**Data for the task**
Content starts
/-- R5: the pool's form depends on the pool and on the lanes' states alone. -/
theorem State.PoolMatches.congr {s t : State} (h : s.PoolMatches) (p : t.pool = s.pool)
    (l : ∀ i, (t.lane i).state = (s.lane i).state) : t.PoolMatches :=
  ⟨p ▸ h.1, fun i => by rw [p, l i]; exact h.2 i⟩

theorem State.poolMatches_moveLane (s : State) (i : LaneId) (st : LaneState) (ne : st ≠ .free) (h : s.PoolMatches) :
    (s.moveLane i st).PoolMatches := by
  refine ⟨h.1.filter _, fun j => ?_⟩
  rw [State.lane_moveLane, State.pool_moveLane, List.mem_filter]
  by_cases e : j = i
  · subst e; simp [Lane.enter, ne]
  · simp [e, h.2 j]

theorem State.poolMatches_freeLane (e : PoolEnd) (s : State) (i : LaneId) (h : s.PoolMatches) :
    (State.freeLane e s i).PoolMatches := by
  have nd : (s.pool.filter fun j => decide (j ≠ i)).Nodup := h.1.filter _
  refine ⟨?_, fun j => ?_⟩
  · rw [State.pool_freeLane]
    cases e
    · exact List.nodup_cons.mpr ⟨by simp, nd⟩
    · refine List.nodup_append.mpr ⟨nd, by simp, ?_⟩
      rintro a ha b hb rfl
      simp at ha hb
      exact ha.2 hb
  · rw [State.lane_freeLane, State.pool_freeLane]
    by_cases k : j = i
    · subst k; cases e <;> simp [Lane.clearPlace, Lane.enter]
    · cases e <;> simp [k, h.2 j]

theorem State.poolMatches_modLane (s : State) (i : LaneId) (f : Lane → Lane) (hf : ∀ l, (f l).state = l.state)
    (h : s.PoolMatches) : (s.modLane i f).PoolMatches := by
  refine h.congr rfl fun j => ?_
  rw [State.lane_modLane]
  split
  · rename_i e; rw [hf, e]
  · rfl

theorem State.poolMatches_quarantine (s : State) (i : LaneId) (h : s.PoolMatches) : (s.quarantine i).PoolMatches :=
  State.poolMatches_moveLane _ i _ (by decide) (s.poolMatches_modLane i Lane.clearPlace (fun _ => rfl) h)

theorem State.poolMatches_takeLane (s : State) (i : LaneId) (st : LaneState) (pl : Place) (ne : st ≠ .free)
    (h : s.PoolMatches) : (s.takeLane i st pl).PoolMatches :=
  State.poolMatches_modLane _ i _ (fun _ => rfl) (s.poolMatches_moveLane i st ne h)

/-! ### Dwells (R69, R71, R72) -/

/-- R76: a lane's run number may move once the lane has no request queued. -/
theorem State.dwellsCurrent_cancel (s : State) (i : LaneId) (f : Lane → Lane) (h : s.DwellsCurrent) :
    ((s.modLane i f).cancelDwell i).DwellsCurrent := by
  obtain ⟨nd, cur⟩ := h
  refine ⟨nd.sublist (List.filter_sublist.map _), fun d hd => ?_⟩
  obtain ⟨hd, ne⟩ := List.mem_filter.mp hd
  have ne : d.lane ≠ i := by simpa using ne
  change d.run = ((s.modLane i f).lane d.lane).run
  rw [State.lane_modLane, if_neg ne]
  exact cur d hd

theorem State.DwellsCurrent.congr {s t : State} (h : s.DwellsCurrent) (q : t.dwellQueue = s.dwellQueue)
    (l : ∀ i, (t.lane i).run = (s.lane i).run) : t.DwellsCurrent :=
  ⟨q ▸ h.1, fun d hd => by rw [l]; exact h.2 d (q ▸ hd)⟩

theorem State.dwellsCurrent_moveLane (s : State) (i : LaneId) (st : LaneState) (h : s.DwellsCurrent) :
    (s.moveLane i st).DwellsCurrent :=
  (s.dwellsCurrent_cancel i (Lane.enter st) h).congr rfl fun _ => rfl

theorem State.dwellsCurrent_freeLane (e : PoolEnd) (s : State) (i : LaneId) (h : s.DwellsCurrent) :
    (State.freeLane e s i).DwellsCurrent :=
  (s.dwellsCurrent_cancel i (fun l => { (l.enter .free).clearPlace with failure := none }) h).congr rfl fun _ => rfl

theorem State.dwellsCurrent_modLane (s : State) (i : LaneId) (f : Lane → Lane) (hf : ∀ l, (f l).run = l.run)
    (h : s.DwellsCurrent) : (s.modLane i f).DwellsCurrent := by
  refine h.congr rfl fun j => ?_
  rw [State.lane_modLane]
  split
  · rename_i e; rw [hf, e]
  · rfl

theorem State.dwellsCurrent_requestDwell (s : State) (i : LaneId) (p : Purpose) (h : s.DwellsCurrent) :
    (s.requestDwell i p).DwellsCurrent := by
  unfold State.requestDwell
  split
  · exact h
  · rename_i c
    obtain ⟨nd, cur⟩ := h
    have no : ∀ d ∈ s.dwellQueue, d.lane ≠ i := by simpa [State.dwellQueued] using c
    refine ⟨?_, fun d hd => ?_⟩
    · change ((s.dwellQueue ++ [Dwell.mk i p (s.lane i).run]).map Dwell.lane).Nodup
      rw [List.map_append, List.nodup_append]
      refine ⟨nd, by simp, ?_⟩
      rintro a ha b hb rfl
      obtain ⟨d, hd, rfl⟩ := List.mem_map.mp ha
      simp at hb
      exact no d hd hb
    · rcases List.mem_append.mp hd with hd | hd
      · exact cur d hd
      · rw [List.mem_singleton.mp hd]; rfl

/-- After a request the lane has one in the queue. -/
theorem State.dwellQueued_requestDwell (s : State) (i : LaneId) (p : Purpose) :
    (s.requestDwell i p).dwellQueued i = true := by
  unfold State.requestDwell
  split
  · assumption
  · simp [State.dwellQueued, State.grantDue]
Content ends
**Task brief**
Write the entries above out again, verbatim.

**Task result**
/-- R5: the pool's form depends on the pool and on the lanes' states alone. -/
theorem State.PoolMatches.congr {s t : State} (h : s.PoolMatches) (p : t.pool = s.pool)
    (l : ∀ i, (t.lane i).state = (s.lane i).state) : t.PoolMatches :=
  ⟨p ▸ h.1, fun i => by rw [p, l i]; exact h.2 i⟩

theorem State.poolMatches_moveLane (s : State) (i : LaneId) (st : LaneState) (ne : st ≠ .free) (h : s.PoolMatches) :
    (s.moveLane i st).PoolMatches := by
  refine ⟨h.1.filter _, fun j => ?_⟩
  rw [State.lane_moveLane, State.pool_moveLane, List.mem_filter]
  by_cases e : j = i
  · subst e; simp [Lane.enter, ne]
  · simp [e, h.2 j]

theorem State.poolMatches_freeLane (e : PoolEnd) (s : State) (i : LaneId) (h : s.PoolMatches) :
    (State.freeLane e s i).PoolMatches := by
  have nd : (s.pool.filter fun j => decide (j ≠ i)).Nodup := h.1.filter _
  refine ⟨?_, fun j => ?_⟩
  · rw [State.pool_freeLane]
    cases e
    · exact List.nodup_cons.mpr ⟨by simp, nd⟩
    · refine List.nodup_append.mpr ⟨nd, by simp, ?_⟩
      rintro a ha b hb rfl
      simp at ha hb
      exact ha.2 hb
  · rw [State.lane_freeLane, State.pool_freeLane]
    by_cases k : j = i
    · subst k; cases e <;> simp [Lane.clearPlace, Lane.enter]
    · cases e <;> simp [k, h.2 j]

theorem State.poolMatches_modLane (s : State) (i : LaneId) (f : Lane → Lane) (hf : ∀ l, (f l).state = l.state)
    (h : s.PoolMatches) : (s.modLane i f).PoolMatches := by
  refine h.congr rfl fun j => ?_
  rw [State.lane_modLane]
  split
  · rename_i e; rw [hf, e]
  · rfl

theorem State.poolMatches_quarantine (s : State) (i : LaneId) (h : s.PoolMatches) : (s.quarantine i).PoolMatches :=
  State.poolMatches_moveLane _ i _ (by decide) (s.poolMatches_modLane i Lane.clearPlace (fun _ => rfl) h)

theorem State.poolMatches_takeLane (s : State) (i : LaneId) (st : LaneState) (pl : Place) (ne : st ≠ .free)
    (h : s.PoolMatches) : (s.takeLane i st pl).PoolMatches :=
  State.poolMatches_modLane _ i _ (fun _ => rfl) (s.poolMatches_moveLane i st ne h)

/-! ### Dwells (R69, R71, R72) -/

/-- R76: a lane's run number may move once the lane has no request queued. -/
theorem State.dwellsCurrent_cancel (s : State) (i : LaneId) (f : Lane → Lane) (h : s.DwellsCurrent) :
    ((s.modLane i f).cancelDwell i).DwellsCurrent := by
  obtain ⟨nd, cur⟩ := h
  refine ⟨nd.sublist (List.filter_sublist.map _), fun d hd => ?_⟩
  obtain ⟨hd, ne⟩ := List.mem_filter.mp hd
  have ne : d.lane ≠ i := by simpa using ne
  change d.run = ((s.modLane i f).lane d.lane).run
  rw [State.lane_modLane, if_neg ne]
  exact cur d hd

theorem State.DwellsCurrent.congr {s t : State} (h : s.DwellsCurrent) (q : t.dwellQueue = s.dwellQueue)
    (l : ∀ i, (t.lane i).run = (s.lane i).run) : t.DwellsCurrent :=
  ⟨q ▸ h.1, fun d hd => by rw [l]; exact h.2 d (q ▸ hd)⟩

theorem State.dwellsCurrent_moveLane (s : State) (i : LaneId) (st : LaneState) (h : s.DwellsCurrent) :
    (s.moveLane i st).DwellsCurrent :=
  (s.dwellsCurrent_cancel i (Lane.enter st) h).congr rfl fun _ => rfl

theorem State.dwellsCurrent_freeLane (e : PoolEnd) (s : State) (i : LaneId) (h : s.DwellsCurrent) :
    (State.freeLane e s i).DwellsCurrent :=
  (s.dwellsCurrent_cancel i (fun l => { (l.enter .free).clearPlace with failure := none }) h).congr rfl fun _ => rfl

theorem State.dwellsCurrent_modLane (s : State) (i : LaneId) (f : Lane → Lane) (hf : ∀ l, (f l).run = l.run)
    (h : s.DwellsCurrent) : (s.modLane i f).DwellsCurrent := by
  refine h.congr rfl fun j => ?_
  rw [State.lane_modLane]
  split
  · rename_i e; rw [hf, e]
  · rfl

theorem State.dwellsCurrent_requestDwell (s : State) (i : LaneId) (p : Purpose) (h : s.DwellsCurrent) :
    (s.requestDwell i p).DwellsCurrent := by
  unfold State.requestDwell
  split
  · exact h
  · rename_i c
    obtain ⟨nd, cur⟩ := h
    have no : ∀ d ∈ s.dwellQueue, d.lane ≠ i := by simpa [State.dwellQueued] using c
    refine ⟨?_, fun d hd => ?_⟩
    · change ((s.dwellQueue ++ [Dwell.mk i p (s.lane i).run]).map Dwell.lane).Nodup
      rw [List.map_append, List.nodup_append]
      refine ⟨nd, by simp, ?_⟩
      rintro a ha b hb rfl
      obtain ⟨d, hd, rfl⟩ := List.mem_map.mp ha
      simp at hb
      exact no d hd hb
    · rcases List.mem_append.mp hd with hd | hd
      · exact cur d hd
      · rw [List.mem_singleton.mp hd]; rfl

/-- After a request the lane has one in the queue. -/
theorem State.dwellQueued_requestDwell (s : State) (i : LaneId) (p : Purpose) :
    (s.requestDwell i p).dwellQueued i = true := by
  unfold State.requestDwell
  split
  · assumption
  · simp [State.dwellQueued, State.grantDue]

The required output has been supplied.